Buyer's Guide - Projectors
When purchasing a projector, there are several factors you should consider. The most important considerations are resolution, weight, and brightness. Cost will generally be a function of these factors, though other minor traits will also play a role.
When chosing the resolution for your projector, you will want to identify the resolutions that can be output by the computer you will be using. Some computers with non standard screen sizes (widescreen laptops, netbooks, etc.) may not be able to produce an output signal at the native resolution of the projector you are using, resulting in portions of the image being cut off.
Higher resolution projectors
are able to better show finer detail, but will generally cost a great deal
more. Most projectors are SVGA or XGA, but you can get higher
resolutions if you are willing to pay more.
If you are looking
to display video, DVD, and some limited PowerPoint, an SVGA, which is
capable of 800 X 600, will most likely do. XGA (1024 X 768) or WXGA (1280 X 800) will look nicer and would be recommended if your budget allows.
SXGA (1280 X 1024), SXGA+ (1400 X 1050), UXGA (1600 X 1200), and WUXGA (1920 X 1200) will be much more expensive, and as such are only recommended for users who know they need extremely high resolution.
Most projectors weigh between five and eight pounds. There are good projectors available that will be under five pounds, but they will typically cost a great deal more. 5-8 pound projectors will typically be more fully featured than those under 5 pounds. Projectors heavier than 8 pounds are available, and may offer certain advantages to users who do not wish to travel extensively with them.

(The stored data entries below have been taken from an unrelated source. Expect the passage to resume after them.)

/-- Put a newly accepted item on record; a compare-only item only runs (R197): its ACCEPT record, tail copy, `Q_HEAD`, `Q_SEQ` and counters. -/
def State.recordAccept (s : State) (it : Item) (ring : Bool) : State × Nat :=
  if s.compareOnly it.fn then s.addItem it
  else
  let a := qreg it.fn it.queue 0
  let s := s.setPair (a + 0x38) ((s.pair (a + 0x38) + 1) % 2 ^ 64)
  let s := if ring then s.setRg (a + 0x18) (s.rg (a + 0x18) + 1) else s
  let s := s.journal (s.recOf it kAccept 0 0xFFFFFFFF 0 0 0)
  let s := s.bump64 .stage it.home 0x050 1
  let i := s.work.nextItem
  ({ s with work := { s.work with
      tail := s.work.tail ++ [{ seqNo := it.seqNo, tag := it.tag, fn := it.fn, queue := it.queue, desc := it.desc, gen := it.gen }],
      items := Tbl.put s.work.items i it, nextItem := i + 1, bookWait := false } }, i)

/-- Reject an item (R132): a REJECT record, and a completion with the cause. -/
def State.rejectItem (s : State) (i cause : Nat) : State :=
  match s.itemOf i with
  | none => s
  | some it =>
    let s := s.journal (s.recOf it kReject stRejected 0xFFFFFFFF 0 cause 0)
    let s := s.bump .stage it.home 0x068 1
    let s := s.setItem i { it with rejected := true, released := true, status := stRejected, cause := cause }
    ((s.complete it stRejected cause 0xFFFFFFFF).dropTail it).freeBook

/-- Count a refused admission (R167). -/
def State.countRefused (s : State) (p : Nat) : State :=
  s.setRg (pageAddr .runord 0 + 0x124 + 0x40 * p) (satAdd (s.rg (pageAddr .runord 0 + 0x124 + 0x40 * p)) 1)

/-- An item of a function and queue with the queue's next sequence number. -/
def State.newItem (s : State) (fn q kind mode tag desc : Nat) : Item :=
  { fn := fn, queue := q, seqNo := s.pair (qreg fn q 0x38), tag := tag, kind := kind, mode := mode, desc := desc,
    gen := (s.fnOf fn).gen.toNat, home := s.homeOpen fn }

/-- The item that a graph descriptor describes, from its header and entries. -/
def graphItem (base : Item) (b : List Byte) (home : Nat) (tasks : List Task) : Item :=
  { base with
    radio := bit (fb b 9 1) 0, playbill := bit (fb b 9 1) 1, owner := fb b 10 1, curtainTb := fb b 11 1 % 8,
    curtain := fb b 16 8, seed := fb b 24 8, resultAddr := fb b 32 8, playbillAddr := fb b 40 8, scenes := fb b 48 4,
    home := home, tasks := tasks }

/-- Accept a checked or failing item: on record, then booked and its tasks READY or WAITING, or rejected. Answers the
item and whether it runs. An item accepted again has its record and has passed its checks. -/
def State.takeItem (s : State) (it : Item) (src : Source) (script ok20 : Bool)
    (hdrs : List (Option (Bool × Nat × Nat × Nat × Nat))) : State × Nat × Bool :=
  let (cause, win) := s.checkGraph it script (src == .fallback) ok20 hdrs
  let cause := if src = .again ∧ ok20 then none else cause
  let it := { it with fallback := src == .fallback }
  let (s, i) := if src = .again then s.addItem it else s.recordAccept it (src == .ring)
  match cause with
  | some c =>
    let s := if c = 0x24 then s.countRefused it.owner else s
    (s.rejectItem i c, i, false)
  | none =>
    let s := match win with
      | some w => s.book it.owner (it.scenes % 65536) (it.scenes / 65536) w
      | none => s
    let it := { it with window := win, tasks := finishTasks it.seed it.tasks }
    (it.tasks.foldl (fun s t => if t.st = .ready ∧ src ≠ .again then s.lateTask it t else s) (s.setItem i it), i, true)

/-- Read a graph descriptor and accept its item; `none` while a read has not returned. -/
def State.acceptGraph (s : State) (base : Item) (len : Nat) (src : Source) : State × Option (Nat × Bool) :=
  let w := s.smWho base.fn 0 0
  let fin := fun (s : State) (it : Item) (ok : Bool) (h : List (Option (Bool × Nat × Nat × Nat × Nat))) =>
    let (s, i, runs) := s.takeItem it src (s.scriptNow base) ok h
    (s.forget 7000, some (i, runs))
  let (s, r) := if base.desc % 64 = 0 then s.gRead w base.desc 64 false else (s, .fail stAccess)
  match r with
  | .wait => (s, none)
  | .fail _ => fin s base false []
  | .ok hb =>
    let nT := fb hb 2 2
    let nE := fb hb 4 4
    if !headerOk hb || decide (len < 64 + 64 * nT + 4 * nE) then fin s base false []
    else
      let (s, r) := s.gRead w (base.desc + 64) (64 * nT + 4 * nE) false
      match r with
      | .wait => (s, none)
      | .fail _ => fin s base false []
      | .ok body =>
        let tb := (List.range nT).map fun i => (body.drop (64 * i)).take 64
        let edges := (List.range nE).map fun e => fb body (64 * nT + 4 * e) 4
        let ok := tb.all (fun b => taskOk b nE) && edges.all fun e => decide (e < nT)
        let tasks := tb.map fun b => parseTask b (fb hb 8 1 % 8) edges
        let radio := bit (fb hb 9 1) 0
        let home := if radio then 4 + (s.part (fb hb 10 1)).tile else s.homeOpen base.fn
        let it := graphItem base hb home tasks
        if !ok then fin s it false []
        else
          let (s, hdrs) := s.readHdrs base.fn tasks
          match hdrs with
          | none => (s, none)
          | some h => fin s it true h

/-- The bytes that tell an understudy a raw stream's seed and class (log 26). -/
def SeedRec.bytes (r : SeedRec) : List Byte :=
  leBytes 8 r.seqNo ++ leBytes 1 r.fn ++ leBytes 1 r.queue ++ leBytes 1 r.cls ++ List.replicate 13 0 ++ leBytes 8 r.seed

/-- Read a stream's HDR and accept it as a graph of one CLUSTER task (R118, R132). -/
def State.acceptStream (s : State) (base : Item) (seed cls : Nat) (src : Source) : State × Option (Nat × Bool) :=
  let dcls := fld (s.rg (qreg base.fn base.queue 0)) 1 3
  let t : Task :=
    { ty := 1, cls := if cls = 0 then dcls else cls, flags := 0, succ := [], affinity := 0, entry := base.desc,
      seed := seed, scenes := 0, pfSrc := 0, pfBytes := 0, pfDst := 0, st := .ready, dep := 0 }
  let (s, h) := s.readHdrs base.fn [t]
  match h with
  | none => (s, none)
  | some h =>
    let it := { base with tasks := [t] }
    let (cause, _) := s.checkGraph it (s.scriptNow base) false (decide (cls < 8)) h
    let cause := if src = .again ∧ h != [none] then none else cause
    let s := s.mirrorC base.fn (SeedRec.bytes ⟨base.fn, base.queue, base.seqNo, seed, t.cls⟩)
    let (s, i) := if src = .again then s.addItem it else s.recordAccept it (src == .ring)
    let s := s.forget 7000
    match cause with
    | some c => (s.rejectItem i c, some (i, false))
    | none => (s, some (i, true))

end Sys2Proof.Machine
end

For even more portability you can consider the new line of Pico Projectors. Some options are as follows:
On the Personal side, you can find them here:
On the Departmental side, you can find them here:
These Pico Projectors are incredibly small and lightweight. They measure around 1.97" x .59" x 4.06" and weigh approximately 4 oz.
Brightness will play a major role in how usable the projector is. In situations in which the projected image will be extremely large, an extremely bright projector will be preferable because it will maintain a more easily readable image over a greater area. Ambient light in the room in which you will be using the projector also dictates partially the brightness you require. In a perfectly dark room, a rather dim projector will be visible without problem, while a room with a great deal of ambient light requires a very bright projector to remain usable. Even the screen upon which you will be projecting can play a role in determining your brightness needs. Walls are poor reflectors of light, while projection screens reflect a great deal of light, decreasing the need for a bright projector. Most projectors are between 2000-3000 ANSI Lumens. Less than this will be rather dim, and more than this is considered pretty bright.
Types of Projectors
Projectors come in two main types: LCD, and DLP.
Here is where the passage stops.